Astronomical Data Processing Using SciQL, an SQL Based Query Language for Array Data
This talk has been given at the Astronomical Data Analysis Software and Systems (ADASS) XXI on November 06-10, 2011 in Paris, France by Ying Zhang (CWI).
The ever growing use of high precision experimental instruments in astronomical projects, e.g., SDSS, LSST and LOFAR, amounts to an avalanche of data to be stored, curated and analysed. Ingestion of gigabytes and even terabytes of data on a daily basis is taking place in many projects, while planned experimental devices are expected to scale ingestion up to petabytes soon. Efficient data management as part of a data exploration infrastructure has become a discriminative factor for scientific progress. Relational database management systems (RDBMSs) are the prime means to fulfill the role of application mediator for data exchange and data persistence.
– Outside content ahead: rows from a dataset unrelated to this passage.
/-- Embedded data (R190, R191): the entries of an intact packet are the readback of the open frame where the profile declares readback,
and a difference from the write log sets MISMATCH; without declared readback it changes nothing but the packet's framing. A
damaged packet is counted with its CRC (R127), one that meets the full input FIFO with that (R200), and both mark the open
frame (R128). -/
def Obligations.EmbeddedReadback : Prop :=
  ∀ (s : State) (p : PortNo) (h : PacketHead) (vc : Fin 16) (entries : List Exposure) (n : StrandNo),
    s.dev.trained p = true → s.dev.strandAt p vc.val = some n → s.dev.active n = true →
    let d := s.dev.takeHead p h
    let marked : Strand := { d.strands[n] with
      frames := (d.strands[n]).frames.map fun f => if f.isOpen then { f with nonConforming := true } else f }
    (∃ t, exec (.embeddedData p h vc entries .intact) s = .next t ∧ t.mem = s.mem ∧ t.dev.ports = d.ports ∧
      (∀ m : StrandNo, t.dev.strands[m] =
        (if m = n ∧ (d.profile n.val).readback ≠ 0 then
          let es := entries.take (d.expCount n)
          { d.strands[m] with frames := (d.strands[m]).frames.map fun f =>
            if f.isOpen then { f with readback := some es, flags := f.flags ||| (if es ≠ f.opening then 0x0010 else 0) } else f }
        else d.strands[m])) ∧
      { t.dev.unreport s.dev with ports := s.dev.ports, strands := s.dev.strands } = s.dev) ∧
    (∃ t, exec (.embeddedData p h vc entries .damaged) s = .next t ∧ t.mem = s.mem ∧
      t.dev.ports = upd d.ports p (fun y => { y with errs := { y.errs with crc := satAdd y.errs.crc 1 } }) ∧
      t.dev.strands = upd d.strands n (fun _ => marked) ∧
      { t.dev.unreport s.dev with ports := s.dev.ports, strands := s.dev.strands } = s.dev) ∧
    (∃ t, exec (.embeddedData p h vc entries .fifoFull) s = .next t ∧ t.mem = s.mem ∧ t.dev.ports = d.ports ∧
      t.dev.card = upd s.dev.card p (fun c => { c with overflows := satAdd c.overflows 1 }) ∧
      t.dev.strands = upd d.strands n (fun _ => marked) ∧
      { t.dev.unreport s.dev with ports := s.dev.ports, strands := s.dev.strands, card := s.dev.card } = s.dev)
/-- Exposure requests of the sink (R180, R181, R184 to R187, R633). A message that is not the last waits in its assembly. The last one is
judged: rejected for its owner (4), an inactive strand (8), a frame more than 64 ahead (5) or an eighth further target (6); before the
first frame it is held; else it replaces an earlier request of the same target frame (2), is reported with its target, RETARGETED and CLAMPED,
and its writes go out when the target's window is open. -/
def Obligations.SinkExposureRequests : Prop :=
  ∀ (s : State) (n : StrandNo) (index : Fin 4) (frame : Word) (e : Exposure) (i : Image), s.dev.tst.rlCheck = none →
    s.dev.img = some i →
    let g := s.dev.strands[n]
    let all := assocGet g.assembly frame [] ++ [(index.val, e)]
    let rest := g.assembly.filter fun x => decide (x.1 ≠ frame)
    let far := later frame g.frameNo = true ∧ 64 < (frame - g.frameNo).toNat
    (∃ t, exec (.exposureReq n index false frame e) s = .next t ∧ t.mem = s.mem ∧
      t.dev.strands = upd s.dev.strands n (fun g => { g with assembly := assocSet g.assembly frame all }) ∧
      { t.dev.unreport s.dev with strands := s.dev.strands } = s.dev) ∧
    (∀ code : Byte,
      (i.sinkOwner = false ∧ code = 4) ∨ (i.sinkOwner = true ∧ s.dev.active n = false ∧ code = 8) ∨
      (i.sinkOwner = true ∧ s.dev.active n = true ∧ far ∧ code = 5) ∨
      (i.sinkOwner = true ∧ s.dev.active n = true ∧ ¬ far ∧ 8 ≤ g.targets ∧ code = 6) →
      ∃ t, exec (.exposureReq n index true frame e) s = .next t ∧ t.mem = s.mem ∧
        t.dev.ply = { s.dev.ply with results := s.dev.ply.results ++ [(n.val, code, frame, frame)] } ∧
        t.dev.strands = upd s.dev.strands n (fun g => { g with assembly := rest }) ∧
        { t.dev.unreport s.dev with strands := s.dev.strands, ply := s.dev.ply } = s.dev) ∧
    (i.sinkOwner = true → s.dev.active n = true → ¬ far → g.targets < 8 →
      let v := s.dev.namedValues n all
      (g.windowless = true →
        ∃ t, exec (.exposureReq n index true frame e) s = .next t ∧ t.mem = s.mem ∧
          t.dev.strands = upd s.dev.strands n (fun g => { g with
            assembly := rest, requested := v.1, heldReqs := g.heldReqs ++ [⟨false, 0, frame, frame, v.1, v.2, false, false, false⟩] }) ∧
          { t.dev.unreport s.dev with strands := s.dev.strands } = s.dev) ∧
      (g.windowless = false →
        let x := s.dev.targetFor n frame
        let code : Byte := (if x.2 then 1 else 0) + (if v.2 then 0x80 else 0)
        ∃ (t : State) (r : ExpReq), exec (.exposureReq n index true frame e) s = .next t ∧ t.mem = s.mem ∧
          (t.dev.strands[n]).requested = v.1 ∧ r ∈ (t.dev.strands[n]).pending ∧ r.target = x.1 ∧ r.retargeted = x.2 ∧
          r.entries = v.1 ∧ (∀ y ∈ (t.dev.strands[n]).pending, y.target = x.1 → y = r) ∧
          r.sent = decide (s.dev.windowOpens n (x.1 - s.dev.latency n) ≤ (s.dev.w0 : Int)) ∧
          t.dev.ply.results = s.dev.ply.results ++
            ((g.pending.filter fun y => decide (y.target = x.1) && !y.internal).map fun y => (n.val, 2, y.named, y.target)) ++
            [(n.val, code, frame, x.1)]))

/-- Requests of core 0, and what follows a request (R181, R188, R636). GO posts the request that the registers of the port hold, for core 0 alone;
CRL_EXPRES pops the oldest result; an open window sends the write sequence of its frame and enters it in the write log,
from which the open frame takes its values again as long as no issue of its record has left; an
assembly left open is reported. -/
def Obligations.CoreRequestsAndWrites : Prop :=
  ∀ s : State, s.dev.released = true →
    (∀ (a : Access) (p : PortNo) (v : Word), s.dev.accepts a (regAddr (0x100068 + 0x10000 * p.val)) v = true →
      let x := s.dev.ports[p]
      let n := strandOf (4 * p.val + x.reqCtl.toNat % 4)
      (a.master ≠ .core 0 →
        ∃ t, exec (.exposureRequestGo a p v) s = .next t ∧ t.mem = s.mem ∧ t.dev.unaccess s.dev = s.dev ∧
          t.dev.bus.answer = some ⟨a.master, 2, 0, 0⟩) ∧
      (∀ i, a.master = .core 0 → v.getLsbD 0 = true → s.dev.img = some i →
        (i.sinkOwner = true → x.results.length < 32 →
          ∃ t, exec (.exposureRequestGo a p v) s = .next t ∧ t.mem = s.mem ∧
            t.dev.ports = upd s.dev.ports p (fun y => { y with
              results := y.results ++ [⟨BitVec.ofNat 16 (x.reqCtl.toNat / 65536), 4, x.reqTarget⟩] }) ∧
            { t.dev.unaccess s.dev with ports := s.dev.ports } = s.dev) ∧
        (i.sinkOwner = false → s.dev.active n = true → (s.dev.strands[n]).windowless = true →
          ¬ (later x.reqTarget (s.dev.strands[n]).frameNo = true ∧ 64 < (x.reqTarget - (s.dev.strands[n]).frameNo).toNat) →
          (s.dev.strands[n]).targets < 8 → x.regEntries ≠ [] →
          let u := s.dev.namedValues n x.regEntries
          ∃ t, exec (.exposureRequestGo a p v) s = .next t ∧ t.mem = s.mem ∧
            t.dev.strands = upd s.dev.strands n (fun g => { g with
              requested := u.1, heldReqs := g.heldReqs ++
                [⟨true, BitVec.ofNat 16 (x.reqCtl.toNat / 65536), x.reqTarget, x.reqTarget, u.1, u.2, false, false, false⟩] }) ∧
            { t.dev.unaccess s.dev with strands := s.dev.strands } = s.dev))) ∧
    (∀ (a : Access) (p : PortNo) (r : ExpResult) (l : List ExpResult), (s.dev.ports[p]).results = r :: l →
      ∃ t, exec (.crlExpresPop a p) s = .next t ∧ t.mem = s.mem ∧
        t.dev.ports = upd s.dev.ports p (fun y => { y with results := l, resultOvf := false }) ∧
        t.dev.bus.expFrame.head? = some (a.master, p.val, r.frame) ∧
        t.dev.bus.answer = some ⟨a.master, 0, 0, ((0x80000000 ||| (if (s.dev.ports[p]).resultOvf then 0x40000000 else 0) |||
          BitVec.ofNat 32 (r.code.toNat * 65536 + r.tag.toNat) : Word)).zeroExtend 64⟩ ∧
        { t.dev.unaccess s.dev with ports := s.dev.ports, bus := s.dev.bus } = s.dev) ∧
    (∀ (n : StrandNo) (frame : Word) (r : ExpReq),
      ((s.dev.strands[n]).pending.find? fun y => decide (y.target = frame) && !y.sent) = some r →
      ∃ t, exec (.writeWindowOpen n frame) s = .next t ∧ t.mem = s.mem ∧
        t.dev.strands = upd s.dev.strands n (fun g => ({ g with
          writeLog := ⟨r.target, r.entries.map (Config.sensorRound (s.dev.profile n.val).id), r.retargeted, !r.internal, true⟩ ::
            g.writeLog,
          pending := g.pending.map fun y => if y = r then { y with sent := true } else y }).refreshOpen (s.dev.expCount n)) ∧
        t.dev.ports = upd s.dev.ports (portOf n) (fun y => y.send s.dev.whl.tim (.expWrite (slotOf n) r.target r.entries)) ∧
        { t.dev.unreport s.dev with strands := s.dev.strands, ports := s.dev.ports } = s.dev) ∧
    (∀ (n : StrandNo) (frame : Word), ((s.dev.strands[n]).assembly.any fun y => decide (y.1 = frame)) = true →
      ∃ t, exec (.exposureAssemblyTimeout n frame) s = .next t ∧ t.mem = s.mem ∧
        t.dev.strands = upd s.dev.strands n (fun g => { g with assembly := g.assembly.filter fun y => decide (y.1 ≠ frame) }) ∧
        t.dev.ply = { s.dev.ply with results := s.dev.ply.results ++ [(n.val, 7, frame, frame)] } ∧
        { t.dev.unreport s.dev with strands := s.dev.strands, ply := s.dev.ply } = s.dev)

/-- Exposure starts of a triggered strand (R167, R168, R172 to R175, R178). At its slave time a start whose TRIGGER was sent makes the
strand busy and latches the record time, the distance and the time quality; on a busy strand it is deferred where the profile says DEFER and
none is deferred, else dropped, and a mark's start is always deferred. A start without a TRIGGER that falls due is withheld
without a locked timer, meets a busy strand in the same way, and on a free one gets a TRIGGER 100 us ahead (the model's
choice, log 21); a shutdown discards it. A busy state without a frame ends, counts as dropped and sends the deferred start 150 us
ahead. -/
def Obligations.ExposureStarts : Prop :=
  ∀ (s : State) (n : StrandNo),
    let g := s.dev.strands[n]
    let policy (t : Trig) (x : Strand) : Prop :=
      if g.deferred = none ∧ (s.dev.profile n.val).policy = 0 then
        x.deferred = some { t with deferred := true } ∧ x.dropped = g.dropped
      else x.deferred = g.deferred ∧ x.dropped = satAdd g.dropped 1
    (∀ (t : Trig) (l : List Trig), g.armed = t :: l →
      ∃ u, exec (.exposureStart n) s = .next u ∧ u.mem = s.mem ∧ (∀ m, m ≠ n → u.dev.strands[m] = s.dev.strands[m]) ∧
        (t.slave ≠ 0 → g.busy = none →
          (u.dev.strands[n]).armed = l ∧ (t.mark = none → (u.dev.strands[n]).busy = some (t, false)) ∧
          (u.dev.strands[n]).busy.isSome = true ∧
          (u.dev.strands[n]).shot = some (s.dev.whl.timeNow (s.dev.capture n.val).whorl,
            if s.dev.whl.cfg.odoEnabled then s.dev.whl.w6.um else 0, s.dev.whl.quality (s.dev.capture n.val).whorl) ∧
          { u.dev.unreport s.dev with strands := s.dev.strands } = s.dev) ∧
        (t.slave ≠ 0 → g.busy.isSome = true →
          (u.dev.strands[n]).armed = l ∧ (u.dev.strands[n]).busy = g.busy ∧ (t.mark = none → policy t (u.dev.strands[n])) ∧
          (t.mark.isSome = true → g.deferred = none → (u.dev.strands[n]).deferred = some { t with deferred := true }) ∧
          (∀ v, t.mark.isSome = true → g.deferred = some v →
            (u.dev.strands[n]).deferred = some { v with merged := v.merged + 1 } ∧
            (u.dev.strands[n]).dropped = satAdd g.dropped 1) ∧
          { u.dev.unreport s.dev with strands := s.dev.strands } = s.dev) ∧
        (t.slave = 0 →
          (s.dev.sys.mode = .shutdown → (u.dev.strands[n]).armed = l) ∧
          (s.dev.sys.mode ≠ .shutdown → s.dev.timerLocked n = false →
            (u.dev.strands[n]).armed = l ∧ (u.dev.strands[n]).withheld = satAdd g.withheld 1) ∧
          (s.dev.sys.mode ≠ .shutdown → s.dev.timerLocked n = true → g.busy.isSome = true →
            (u.dev.strands[n]).armed = l ∧ policy t (u.dev.strands[n])) ∧
          (s.dev.sys.mode ≠ .shutdown → s.dev.timerLocked n = true → g.busy = none →
            u.dev.strands[n] = { g with armed := l }.arm { t with slave := s.dev.w0 + 100000 }) ∧
          { u.dev.unreport s.dev with strands := s.dev.strands, ports := s.dev.ports } = s.dev)) ∧
    (∀ t : Trig, g.busy = some (t, false) →
      ∃ u, exec (.busyTimeout n) s = .next u ∧ u.mem = s.mem ∧ (u.dev.strands[n]).busy = none ∧
        (u.dev.strands[n]).dropped = satAdd g.dropped 1 ∧ (u.dev.strands[n]).deferred = none ∧
        (∀ v, g.deferred = some v → s.dev.sys.mode ≠ .shutdown → s.dev.timerLocked n = true →
          (u.dev.strands[n]).armed = (g.arm { v with slave := s.dev.w0 + 150000 }).armed) ∧
        (g.deferred = none → (∀ x ∈ g.armed, x.slave ≠ 0) → (u.dev.strands[n]).armed = g.armed ∧ u.dev.ports = s.dev.ports) ∧
        (∀ m, m ≠ n → u.dev.strands[m] = s.dev.strands[m]) ∧
        { u.dev.unreport s.dev with strands := s.dev.strands, ports := s.dev.ports } = s.dev)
Nevertheless, scientific applications are still poorly served by contemporary RDBMSs. At best, the system provides a bridge towards an external library using user-defined functions, explicit import/export facilities or linked-in Java/C# interpreters. To bridge the gap between the needs of the data-intensive scientific research fields like astronomy and the current DBMS technologies, we introduce SciQL (pronounced as `cycle'), the first SQL-based query language for scientific applications with both tables and arrays as first class citizens. SciQL provides a seamless symbiosis of array-, set-, and sequence- interpretation. A key innovation is the extension of value-based grouping in SQL:2003 with structural grouping, i.e., fixed-sized and unbounded groups based on explicit relationships between the dimensional attributes of array cells. This leads to a generalization of window-based query processing with wide applicability in science domains.
In this talk, I will demonstrate the usefulness of SciQL for astronomical data processing with examples from transient radio phenomena detection. The Transients Key Science Project (KSP) of the LOw Frequency ARray (LOFAR) focuses on exploring and understanding the explosive and dynamic universe by observing transient and variable radio sources. With its 2688 dipoles (LBA), 200 MHz sampling, 2 polarisations and 12 bit digitisation, the LOFAR antennas are capable of producing 138 petabyte of raw data per day. To process this massive volume of data, extraordinarily efficient query plans and algorithms are a must. The key operations in the Transient KSP project include cross-catalogue correlation and radio pulsars detection. For traditional RDBMSs, they are extremely hard to express in SQL and optimise for query execution. With SciQL, however, such array data oriented operations can be expressed easily and concisely. Furthermore, by revealing the properties of array data, SciQL enables the potentials of the RDBMSs to better optimise query plans.